I have the same situation, but I won't tender my shares, because the company didn't said what is the accurately price they will pay.


----------



## fireseeker (Jul 24, 2017)

depassp said:


> I'm hoping for some guidance and/or confirmation. I own Class A shares of Canadian Banc Corp (BK) at an ACB of 10.80/share.
> 
> Canadian Banc Corp has offered to purchase its outstanding Class A Common Shares and Preferred Shares in connection with an Annual Concurrent Retraction Privilege.
> ...
> Is that right? If so, why would I tender my shares and receive less than I would receive by just selling them on the open market? Am I missing something?


There are a couple of points that may be creating confusion.

Technically, BK is not offering to buy your shares.

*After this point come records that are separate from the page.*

/-- The parts of scratchpad accesses whose cycle has come by a reference cc, each with the cc in which it is performed: that of its cycle, or
now where it has been held up. -/
def State.bankParts (s : State) (upto : Nat) : List (Nat × Op × Bool) :=
  (s.ops.map fun o =>
    let i := s.island (clusterOf (coreOf o.pid))
    let part (n : Nat) (own : Bool) : List (Nat × Op × Bool) :=
      if o.done || n == 0 || decide (i.count upto < n) then [] else [(max s.clk (i.refAt n), o, own)]
    part o.due true ++ part o.far false).flatten

/-- The order of parts: by cc; what reads before what writes, so that it gets the last write before its cc; the own core's before the
others' in ascending number (R356; log entry 112). -/
def partKey (x : Nat × Op × Bool) : Nat :=
  (((x.1 * 2 + (if x.2.1.kind.changes then 1 else 0)) * 2 + (if x.2.2 then 0 else 1)) * 128 + coreOf x.2.1.pid) * 2 ^ 64 + x.2.1.id

/-- The next part to be performed by a cc. -/
def State.nextPart (s : State) (upto : Nat) : Option (Nat × Op × Bool) :=
  ((s.bankParts upto).filter fun x => ({ s with clk := x.1 } : State).mayPerform (x.2.1.partOf x.2.2)).foldl
    (fun b x => match b with
      | some y => if partKey x < partKey y then some x else b
      | none => some x) none

/-- An operation in flight replaced by its next form. -/
def State.replaceOp (s : State) (o : Op) : State := { s with ops := s.ops.map fun (q : Op) => if q.id == o.id then o else q }

/-- A part performed at its bank: bytes written, values taken, hits counted; an access without a part left is performed. -/
def State.performPart (s : State) (o : Op) (own : Bool) : State :=
  let here := o.partOf own
  let left := o.leftOf own
  let last := left.due == 0 && left.far == 0
  let took (t : State) (rs : List (Nat × List Word × Option Loc)) : State :=
    if !last then t.replaceOp { left with got := o.got ++ rs }
    else if o.dropped then t.finishOp o.id
    else t.replaceOp { left with kind := left.back rs }
  match here.kind with
  | .load w accs held =>
    (took s (accs.map fun x => let r := s.loadLane w held x; (r.lane, r.words, r.bad.map (·.1)))).performed here.watch
  | .store cells =>
    let t := (s.writeLocs cells).performed here.watch
    if last then t.finishOp o.id else t.replaceOp left
  | .atomic a accs =>
    let r := s.applyAtomic a accs
    took (r.1.performed here.watch) r.2
  | _ => s

/-- The scratchpad accesses performed whose cycles come by a cc, each in its cc; `fuel` bounds their parts. -/
def State.banks (s : State) (upto : Nat) : Nat → State
  | 0 => s
  | fuel + 1 =>
    match s.nextPart upto with
    | some (cc, o, own) => (({ s with clk := cc } : State).performPart o own).banks upto fuel
    | none => s

/-- Forced merges that have waited for a slot to become free (R199, R212). -/
def State.retryMerges (s : State) : State :=
  if !s.run.running || s.run.halted then s
  else s.run.tokens.foldl (fun t e =>
    if e.2.any (fun x => x.forced && !x.awaits) && decide (e.1 < 4096) && !t.clusterStopped (e.1 / 128) then t.completeTokens e.1 65 else t) s

/-- What time brings by itself up to a cc: scratchpad accesses at their banks, then, in that cc, merges that have waited for a slot and log
entries that have waited for memory (R199, R356, R387). -/
def State.elapse (s : State) (cc : Nat) : State :=
  let t := s.banks cc (2 * s.ops.length)
  let u := ({ t with clk := max t.clk cc } : State).retryMerges
  if u.ras.log.isEmpty then u else u.writeLog u.ras.log

/-! Hash contexts (R172). -/

/-- HDESC_LOADED (R172). -/
def execHdescLoaded (op : Nat) (s : State) : Result :=
  match s.findOp op with
  | none => .next s
  | some o =>
    match o.kind with
    | .hashDesc ls =>
      let bid := s.opBlock o
      if s.ops.any fun q => !q.done && decide (q.id < op) && s.opBlock q == bid && (match q.kind with
          | .hashDesc _ => true
          | _ => false) then .next s
      else .next ((s.onBlock bid fun b => { b with hash := some ls }).finishOp op)
    | _ => .next s

/-! Queries (R177 to R181). -/

/-- The answers of an instruction's lanes in ascending order, up to the first that faults or does not return. -/
def State.answers (s : State) (o : Op) : List Nat → List (Nat × Traversal) × List Nat
  | [] => ([], [])
  | l :: ls =>
    let r : Traversal × List Nat := match o.queryState l with
      | some q => s.answer (coreOf o.pid) o.sys q
      | none => (.none, [])
    match r.1 with
    | .fault _ _ | .wait => ([(l, r.1)], r.2)
    | _ =>
      let rest := s.answers o ls
      ((l, r.1) :: rest.1, r.2 ++ rest.2)

/-- The isect.next instructions in flight that follow a query of a lane, up to the next isect.ray or isect.tile (R180). -/
def State.nextsAfter (s : State) (o : Op) (lane : Nat) : List Nat :=
  ((s.ops.filter fun p => decide (o.id < p.id) && p.queries o.owner lane).takeWhile fun p =>
    match p.kind with | .query _ next => next | _ => false).map (·.id)

/-- The state of a query with the key of a written hit. -/
def Query.after (q : Query) (h : Hit) : Query := { q with last := some (h.t, BitVec.ofNat 32 h.index) }

/-- The key of a written hit kept: in the lane's query state, unless it has been cleared or set anew since, and in every isect.next in
flight that goes on with the query (R177, R180, R252). -/
def State.noteHit (s : State) (o : Op) (x : Nat × Traversal) : State :=
  match x.2, o.queryState x.1 with
  | .hit h, some q =>
    let s1 :=
      if tget s.run.queries (lkey o.owner x.1) = some q ∧ s.queriesFrom o.owner x.1 ≤ o.id then s.setQueries o.owner [(x.1, q.after h)] else s
    let later := s.nextsAfter o x.1
    { s1 with ops := s1.ops.map fun (r : Op) =>
        match r.kind with
        | .query qs true =>
          if later.contains r.id && (tget qs x.1).isSome then { r with kind := .query (tset qs x.1 (q.after h)) true } else r
        | _ => r }
  | _, _ => s

/-- The places that a traversal has read. -/
def State.treeLocs (s : State) (o : Op) (seen : List Nat) : List Loc :=
  (seen.map fun a => match s.reach (coreOf o.pid) ⟨o.sys, false, false⟩ a with | .at_ l => l.span 16 | _ => []).flatten

/-- Watchpoint matches of a traversal's reads, which count as loads (R373). -/
def State.traversalMatches (s : State) (o : Op) (seen : List Nat) : Option Watch :=
  let ms := s.matchesOf (coreOf o.pid) 0 16 (seen.map fun a => ⟨0, a, .phys 0⟩)
  if ms.isEmpty then none
  else
    some
      { cluster := clusterOf (coreOf o.pid),
        src := BitVec.ofNat 64 (coreOf o.pid % 4 * 2 ^ 56
          + (match s.helper o.pid with | some h => h.lender % 32 | none => o.pid / 4 % 32) * 2 ^ 51
          + (if isHelper o.pid then 0 else o.pid % 4) * 2 ^ 49 + o.first),
        hlp := BitVec.ofNat 32 (if isHelper o.pid then 2 ^ 31 + (o.pid - helperBase) % 16 else 0),
        hits := ms.map fun m => (m.wp, m.addr) }

/-- The deferred trap of a query that faulted, or the kill of a graphics wave (R181, R252, R255). -/
def State.queryFault (s : State) (o : Op) (lane cause a : Nat) : State :=
  if cause = 4 ∧ !isHelper o.pid ∧ s.faultKills (o.pid / 4) a then s.faultKill (o.pid / 4) a
  else s.deferTo o.pid ⟨2, cause, BitVec.ofNat 64 (a % 2 ^ 49 + 2 ^ 61), some lane, s.clk⟩

/-- ISECT_RESULT (R181). -/
def execIsectResult (op : Nat) (s : State) : Result :=
  match s.findOp op with
  | none => .next s
  | some o =>
    match o.kind with
    | .query _ _ =>
      if s.ops.any fun q => q.owner == o.owner && !q.done && decide (q.id < op) && (match q.kind with
          | .query _ _ => true
          | _ => false) then .next s
      else
        let r := s.answers o (lanesOf o.mask)
        let read := s.treeLocs o r.2
        -- an earlier store of the path to what the query reads comes first (R319)
        if s.ops.any fun q => !q.done && o.after.contains q.id && q.kind.changes && q.kind.touches.any read.contains then .next s
        else
          let s1 := (s.performed (s.traversalMatches o r.2)).dramTouch read
          match r.1.find? fun x => (match x.2 with | .fault _ _ | .wait => true | _ => false) with
          | some (_, .wait) => .next s
          | some (l, .fault c a) =>
            let s2 := s1.writeDest o ((lanesOf o.mask).map fun l => ⟨l, resultWords (.fault c a), none⟩)
            .next ((s2.finishOp op).queryFault o l c a)
          | _ =>
            let s2 := s1.writeDest o (r.1.map fun x => ⟨x.1, resultWords x.2, none⟩)
            .next ((r.1.foldl (fun t x => t.noteHit o x) s2).finishOp op)
    | _ => .next s

/-! The vault (R155, R157). -/

/-- VACC_WR_PERFORMED (R157). -/
def execVaccWrPerformed (op : Nat) (s : State) : Result :=
  match s.findOp op with
  | none => .next s
  | some o =>
    match o.kind with
    | .vaultWrite ws =>
      let cl := clusterOf (coreOf o.pid)
      if !s.mayPerform o || ws.any fun w => s.vaultTested (w.1 / 384 / 1024) (w.1 / 384 % 1024) then .next s
      else
        let t := s.refreshCluster cl
        .next ((({ t with vault := tsets t.vault ws } : State).finishOp op).refreshCluster cl)
    | _ => .next s

end Sys2Proof.Machine
end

It's a retraction privilege -- meaning you can simply exercise your right to have the company take back the shares.

Now, this right is not unlimited. It can only be done at certain times, at certain terms.

Right now, the annual retraction is available to you. It pays out at 100% of NAV less costs not to exceed 1%. (Based on my quick read of the annual information form.) 
But you must surrender a preferred share along with each common share. You don't have preferred shares, so you'd have to buy them to take advantage of this option.

The 96% payout offer is part of a second retraction right available to you, the monthly retraction. For this, you don't need preferred shares but, as you point out, the terms are unattractive.

In both cases, there is a long lag time before you receive payment. In fact, as hycm53 points out, the exact terms of the payout are not known yet, because it's based on a future NAV.

As far as I am concerned, the key in all this is that NAV. As of June 15, the NAV for the combined units was reported as $16.96. That means $10 for the preferred shares and $6.96 for the Class A common shares.

If you want to sell your shares now, your options are a) to take the $6.85 that the market is offering, which is just less than NAV; or b) buy preferred shares and offer both to the company under the annual retraction. This will almost certainly leave you with less than $6.85, because you'd have to pay a premium for the preferred shares.

Of course, you can always take the default option, #1, and do nothing.


----------